Mama Fresia volvió a la casa resignada: si el arte de esa
machi
tan sabia no alcanzaba para cambiar la suerte de Eliza, mucho menos servirían sus escasos conocimientos o las velas de los santos.
M
iss Rose observaba a Eliza con más curiosidad que compasión, porque conocía bien los síntomas y en su experiencia el tiempo y las contrariedades apagan aún los peores incendios de amor. Ella tenía apenas diecisiete años cuando se enamoró con una pasión descabellada de un tenor vienés. Entonces vivía en Inglaterra y soñaba con ser una diva, a pesar de la oposición tenaz de su madre y de su hermano Jeremy, jefe de la familia desde la muerte del padre. Ninguno de los dos consideraba el canto operático como una ocupación deseable para una señorita, principalmente porque se practicaba en teatros, de noche y con vestidos escotados. Tampoco contaba con el apoyo de su hermano John, quien se había incorporado a la marina mercante y apenas asomaba un par de veces al año por la casa, siempre de prisa. Llegaba a trastornar las rutinas de la pequeña familia, exuberante y tostado por el sol de otras partes, luciendo algún nuevo tatuaje o cicatriz. Repartía regalos, los abrumaba con sus cuentos exóticos y desaparecía de inmediato rumbo a los barrios de las rameras, donde permanecía hasta el momento de volver a embarcarse. Los Sommers eran gentilhombres de provincia sin grandes ambiciones. Poseyeron tierra por varias generaciones, pero el padre, aburrido de ovejas torpes y cosechas pobres, prefirió tentar fortuna en Londres. Amaba tanto los libros, que era capaz de quitar el pan a su familia y endeudarse para adquirir primeras ediciones firmadas por sus autores preferidos, pero carecía de la codicia de los verdaderos coleccionistas. Después de infructuosos intentos en el comercio decidió dar curso a su verdadera vocación y acabó abriendo una tienda de libros usados y de otros editados por él mismo.

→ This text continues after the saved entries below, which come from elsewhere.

-- ==== Sys2Proof/Syntax.lean ====
section
/-!
DEFINITION. The instructions: one constructor per row of the opcode table. A core instruction carries its operand
bundle `Ops` (the fields of R199, with the operand fields read as registers by R200); an event of the machine or of its
surroundings carries what the outside supplies.
-/
namespace Sys2Proof

/-- The predicate, wait and signal fields that every instruction word carries (R199). -/
structure Hdr where
  prd : BitVec 4
  wsem : BitVec 8
  wthr : BitVec 4
  ssem : BitVec 8
  sinc : BitVec 3
deriving DecidableEq, Repr

/-- An operand field of R200: a scalar, vector, stream, predicate, stochastic or accumulator register, or a constant. -/
inductive Opd where
  /-- The scalar latch. -/
  | prv
  | o (n : Nat)
  | m (n : Nat)
  | g (n : Nat)
  | zero
  | imm
  | s (n : Nat)
  | p (n : Nat)
  | z (n : Nat)
  | a (n : Nat)
  /-- The vector latch. -/
  | vprv
  | v (n : Nat)
  /-- Bits of an immediate held in an operand field (R229). -/
  | byte (b : BitVec 8)
deriving DecidableEq, Repr

/-- The operand bundle of a core instruction. A field the entry does not use holds `prv` (encoded 0x00), 0 or false. -/
structure Ops where
  h : Hdr
  fmt : BitVec 3
  d : Opd
  a : Opd
  b : Opd
  c : Opd
  imm : BitVec 20
  mod : BitVec 5
deriving DecidableEq, Repr

/-- The register fields of a command processor's R-form instruction (R435). -/
structure CpR where
  rd : BitVec 5
  rs1 : BitVec 5
  rs2 : BitVec 5
deriving DecidableEq, Repr

/-- What the detectors of a medium port read in one frame: the beacon of R147 and the period's slot counts. -/
structure Frame where
  /-- The keeper's period number and signature. -/
  p : BitVec 48
  sig : BitVec 48
  epoch : BitVec 32
  abortMiscount : Bool
  abortRoster : Bool
  /-- Armed slots on the pilot and on wavelength 3, bit i for roster index i. -/
  armed1 : BitVec 32
  armed2 : BitVec 32
  rekey1 : BitVec 32
  rekey2 : BitVec 32
  /-- Bit w: some copy of member w's reject flag reads 1. -/
  reject : BitVec 32
  /-- Some beacon slot reads above 1; for an armed slot, `armedOver` also. -/
  overlit : Bool
  armedOver : Bool
  /-- Every pilot mark lies within tolerance (R148). -/
  marksOk : Bool
  /-- Writers counted in period bit b (R153); an unlisted bit counts 0. -/
  counts : SMap Nat
deriving DecidableEq, Repr

/-- The eight operations of an atomic (R264). -/
inductive AtomOp where
  | add | and | or | xor | max | min | xchg | cas
deriving DecidableEq, Repr

/-- The operation a fabric request asks of its destination (R93). -/
inductive FabOp where
  | load (len : Nat)
  | store (bytes : List Byte)
  | atomic (op : AtomOp) (wide uns : Bool) (v nv : Word)
  /-- One 64-byte piece of a reduce-put: its element type, its operation and the bytes of its sources (R275). -/
  | reduce (ety op : Nat) (srcs : List (List Byte))
  /-- One of these on bytes that a swap aperture has taken apart: the address of each (R30). -/
  | spread (pas : List Nat) (op : FabOp)
deriving DecidableEq, Repr

/-- What another package answers to a request: its data or acknowledgement, a refusal for its generation, an answer whose tag
fails here, or that the pair is broken (R420). -/
inductive FabAns where
  | ok | refused | badTag | broken
deriving DecidableEq, Repr

/-- A fabric request of another package as it arrives (R93, R420). -/
structure FabReq where
  src : Nat
  /-- The generation it names (R420, R421). -/
  gen : BitVec 32
  seq : Nat
  /-- Whether the GCM tag verifies. -/
  tagOk : Bool
  pa : Nat
  op : FabOp
  /-- The virtual function whose job it is applied for, if any (R432). -/
  vf : Option Nat
deriving DecidableEq, Repr

/-- A data packet of another package's copy (R95). -/
structure FabPkt where
  src : Nat
  transfer : Nat
  /-- The generation it names (R420, R421). -/
  gen : BitVec 32
  tagOk : Bool
  pa : Nat
  /-- Bytes to store, or a piece of a reduce-put. -/
  op : FabOp
  /-- Length of the whole transfer and the address of its flag, if it names one. -/
  total : Nat
  flag : Option Nat
  vf : Option Nat
deriving DecidableEq, Repr

/-- A machine check as the part raises it (R404). -/
structure MCheck where
  code : Byte
  /-- Tile and core it is taken on; for 0xF5 every core of the package or of the row. -/
  t : Nat
  k : CoreK
  /-- 0xF3: further cores whose chunk or engine instruction waits on the link. -/
  more : List (Nat × CoreK)
  cfad : Word
  kind : BitVec 4
  space : BitVec 4
  /-- 0xF2: the port; 0xF5: the row whose arbiter failed, or none for the package arbiter. -/
  port : Bool
  row : Option Nat
deriving DecidableEq, Repr

/-- A domain manifest (R417). -/
structure Manifest where
  domain : BitVec 32
  leader : Nat
  members : List Nat
  digests : List (BitVec 512)
  /-- Ranges of memory that each package exports to the domain: package, first address, end (R35). -/
  exports : List (Nat × Nat × Nat)
deriving DecidableEq, Repr

/-- The end of a port's head exchange, with what the alignments of the other writers of a block-scaled exchange were: whether
one was inexact, and the elements that they clamped (R156). -/
structure ExchEnd where
  port : Bool
  inexact : Bool
  clamped : List Nat
deriving DecidableEq, Repr

/-- What a leader sends with a domain key: the key, its measurements and its evidence (R418). -/
structure LeaderKey where
  key : BitVec 256
  measured : List (BitVec 512)
  proof : List Word
deriving DecidableEq, Repr

/-- Whether a peer's offer holds each algorithm of R415. -/
structure AlgSet where
  rsaPss4096 : Bool
  sha512 : Bool
  ecdheP384 : Bool
  aes256Gcm : Bool
deriving DecidableEq, Repr

/-- What a scrub pass finds in a word (R438). -/
inductive ScrubFind where
  | good | correctable | uncorrectable
deriving DecidableEq, Repr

En la parte de atrás de la librería instaló una pequeña imprenta, que manipulaba con dos ayudantes, y en un altillo del mismo local prosperaba a paso de tortuga su negocio de volúmenes raros. De sus tres hijos, sólo Rose se interesaba en su oficio, creció con la pasión de la música y la lectura y si no estaba sentada al piano o en sus ejercicios de vocalización, podían encontrarla en un rincón leyendo. El padre lamentaba que fuera ella la única enamorada de los libros y no Jeremy o John, quienes hubieran heredado su negocio. A su muerte los hijos varones liquidaron la imprenta y la librería, John se echó al mar y Jeremy se hizo cargo de su madre viuda y de su hermana. Disponía de un sueldo modesto como empleado de la
Compañía Británica de Importación y Exportación
y una reducida renta dejada por el padre, además de las esporádicas contribuciones de su hermano John, que no siempre llegaban en dinero contante y sonante, sino en contrabando. Jeremy, escandalizado, guardaba esas cajas de perdición en el desván sin abrirlas hasta la próxima visita de su hermano, quien se encargaba de vender su contenido. La familia se trasladó a un piso pequeño y caro para su presupuesto, pero bien ubicado en el corazón de Londres, porque lo consideraron una inversión. Debían casar bien a Rose.